-- ==== Sys2Proof/Machine/State.lean ====
section
/-!
DEFINITION. The state of the block as plain data (spec 10), the moves of the agents around it (spec 44), the reasons a step
can stop, and the state after RESET (10 R24).
-/

namespace Sys2Proof.Machine

/-- The framebuffer space as a list of cells in canonical form: offsets strictly rising, no cell equal to what an
unlisted offset reads as (log 1). -/
abbrev Memory := List Host.Cell

/-- The `status` register: its five legal values (10 R18). Values 5, 6, 7 never occur (93 U6; log 22). -/
inductive Status where
  /-- 0: after RESET, no decode started. -/
  | idle
  /-- 1: START accepted, header not yet parsed. -/
  | header
  /-- 2: header valid, `pixcnt < TOTAL`. -/
  | decode
  /-- 3: `pixcnt = TOTAL`; the framebuffer holds the image. -/
  | done
  /-- 4: an error was raised; `err` says which. -/
  | error
  deriving DecidableEq, Repr

/-- The `err` register: its four values (60 R131). -/
inductive ErrKind where
  /-- 0: status is not ERROR. -/
  | none
  /-- 1. -/
  | headerInvalid
  /-- 2. -/
  | decodeTruncated
  /-- 3. -/
  | capacityExceeded
  deriving DecidableEq, Repr

/-- The `err_sub` register: its four values (60 R132). -/
inductive ErrSub where
  /-- 0: `err` is not HeaderInvalid. -/
  | none
  /-- 1: `IN_LEN < 14`. -/
  | truncated
  /-- 2. -/
  | badMagic
  /-- 3: `width = 0` or `height = 0`. -/
  | zeroDimension
  deriving DecidableEq, Repr

/-- The registers the host may read (44 R118); `prev` and `index` are not among them (10 R11, R13). -/
inductive HostReg where
  | status
  | err
  | errSub
  | pixcnt
  | sp
  | hdrWidth
  | hdrHeight
  | hdrChannels
  | hdrColorspace
  deriving DecidableEq, Repr

/-- The commands of the HOST agent (44 R115 - R120). -/
inductive HostCommand where
  /-- RESET (44 R115). -/
  | reset
  /-- START with the input stream; IN_LEN is its length (44 R116). -/
  | start (input : List Byte)
  /-- A register read; polling `status` is one (44 R118). -/
  | readRegister (r : HostReg)
  /-- A read of one framebuffer byte (44 R119). -/
  | readFb (off : Nat)
  /-- Giving `(FB, hdr_width)` to the sink (44 R120). -/
  | handoff
  deriving DecidableEq, Repr

/-- One move of one agent (00 R7, R9 "Step"). -/
inductive Move where
  /-- The BLOCK takes its enabled step. -/
  | block
  /-- The HOST issues a command. -/
  | host (c : HostCommand)
  /-- The SINK's transfer ends (70 R156); with none in flight, nothing changes (log 25). -/
  | sinkEnds
  deriving DecidableEq, Repr

/-- Why a step stops the model. -/
inductive Fault where
  /-- Raised by `emit` when the pixel's two bytes are not inside FB. Safe: the header step admits an image only if
  TOTAL <= FB_PIXELS (43 R106), so no state a run reaches raises it, and MemWrite gives no such write a meaning (00 R6). -/
  | fbWriteOutOfRange
  /-- Raised by a host read of a framebuffer offset FB does not have (20 R33). Safe: the spec has no such offset. -/
  | fbReadOutOfRange
  deriving DecidableEq, Repr

/-- Why a step has no meaning. -/
inductive Refusal where
  /-- An instruction without a meaning yet; no arm of `exec` answers with it. Safe: the model stops. -/
  | notModelled (mnemonic : String)
  /-- Raised by START while BUSY, which the spec gives no meaning and a model refuses (44 R117, 93 U2).
  Unsafe in that claims say nothing of a host that does it (log 7). -/
  | startWhileBusy
  /-- Raised by START while a sink transfer is in flight, a breach of the host's duty (70 R156, 93 U4; log 7). Unsafe as above. -/
  | startWhileSinkInFlight
  /-- Raised by START with `IN_LEN >= 2^32`, which D3 refuses. Safe: the model stops. -/
  | inputTooLong
  /-- Raised by a host read of FB while BUSY, for which the spec defines no value (44 R119, 70 R157, 93 U4; log 7). Unsafe as above. -/
  | fbReadWhileBusy
  /-- Raised by HANDOFF with neither a finished nor a partial image to give (44 R120, 20 R47; log 10). Safe: the model stops. -/
  | handoffNotReady
  deriving DecidableEq, Repr

/-- The machine. The first twelve fields are the spec's state (10 R8 - R23); the rest are the parameters of a START, the
build-time parameter and the other agents, held as plain data (logs 2, 3, 4, 8, 9). -/
structure State where
  /-- The last emitted pixel (10 R10). -/
  prev : Pixel
  /-- The 64-entry index cache (10 R12). -/
  index : Vector Pixel 64
  /-- The stream pointer, the block's program counter (10 R14). -/
  sp : Word
  /-- Header bytes 4..7 (10 R16). -/
  hdrWidth : Word
  /-- Header bytes 8..11 (10 R16). -/
  hdrHeight : Word
  /-- Header byte 12, carried and not interpreted (10 R16). -/
  hdrChannels : Byte
  /-- Header byte 13, carried and not interpreted (10 R16). -/
  hdrColorspace : Byte
  /-- Pixels emitted since the last START, an unbounded natural (10 R17, D21). -/
  pixcnt : Nat
  /-- The phase of the decode (10 R18). -/
  status : Status
  /-- The error kind (10 R19). -/
  err : ErrKind
  /-- The cause of a HeaderInvalid (10 R19). -/
  errSub : ErrSub
  /-- The framebuffer (10 R23, 20 R33). -/
  fb : Memory
  /-- The bytes of IN, a parameter of the current START; IN_LEN is its length (20 R30; log 2). -/
  input : List Byte
  /-- The build-time parameters; no step changes them (00 R4; log 3). -/
  cfg : Config
  /-- The SINK's transfer in flight: the width handed over with FB (44 R120, 70 R156; log 9). -/
  sink : Option Word
  /-- The coming moves, first first; when there is none the BLOCK moves (log 4). -/
  schedule : List Move
  /-- What the HOST's last read returned (44 R118, R119; log 8). -/
  readout : Option Nat
  deriving DecidableEq, Repr

/-- The initial `prev` (10 R10). -/
def initialPrev : Pixel := ⟨0, 0, 0, 255⟩

/-- The initial value of every cache entry (10 R12). -/
def zeroPixel : Pixel := ⟨0, 0, 0, 0⟩

/-- The initial cache (10 R12). -/
def initialIndex : Vector Pixel 64 := Vector.replicate 64 zeroPixel

/-- The machine right after RESET (10 R24): every block register and every framebuffer byte at the value listed there.
The last five fields are no state of the block: their values are the model's own (logs 2, 3, 4, 8, 9). -/
def State.reset : State where
  prev := initialPrev
  index := initialIndex
  sp := 0
  hdrWidth := 0
  hdrHeight := 0
  hdrChannels := 0
  hdrColorspace := 0
  pixcnt := 0
  status := .idle
  err := .none
  errSub := .none
  fb := []
  input := []
  cfg := {}
  sink := none
  schedule := []
  readout := none

end Sys2Proof.Machine
end

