-- ==== Sys2Proof/Machine/Core.lean ====
section
/-!
DEFINITION. The machine as the host's interface names it.
-/

def Sys2Proof.core : Host.Core := { State := Sys2Proof.Machine.State, Fault := Sys2Proof.Machine.Fault, Refusal := Sys2Proof.Machine.Refusal, step := Sys2Proof.Machine.step, reset := Sys2Proof.Machine.State.reset }
end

Task directions:
In the lines above, spot each one that contains the word "which" and copy it.

Completed exercise:
  /-- 4: an error was raised; `err` says which. -/
  /-- Raised by START while BUSY, which the spec gives no meaning and a model refuses (44 R117, 93 U2).
  /-- Raised by START with `IN_LEN >= 2^32`, which D3 refuses. Safe: the model stops. -/
  /-- Raised by a host read of FB while BUSY, for which the spec defines no value (44 R119, 70 R157, 93 U4; log 7). Unsafe as above. -/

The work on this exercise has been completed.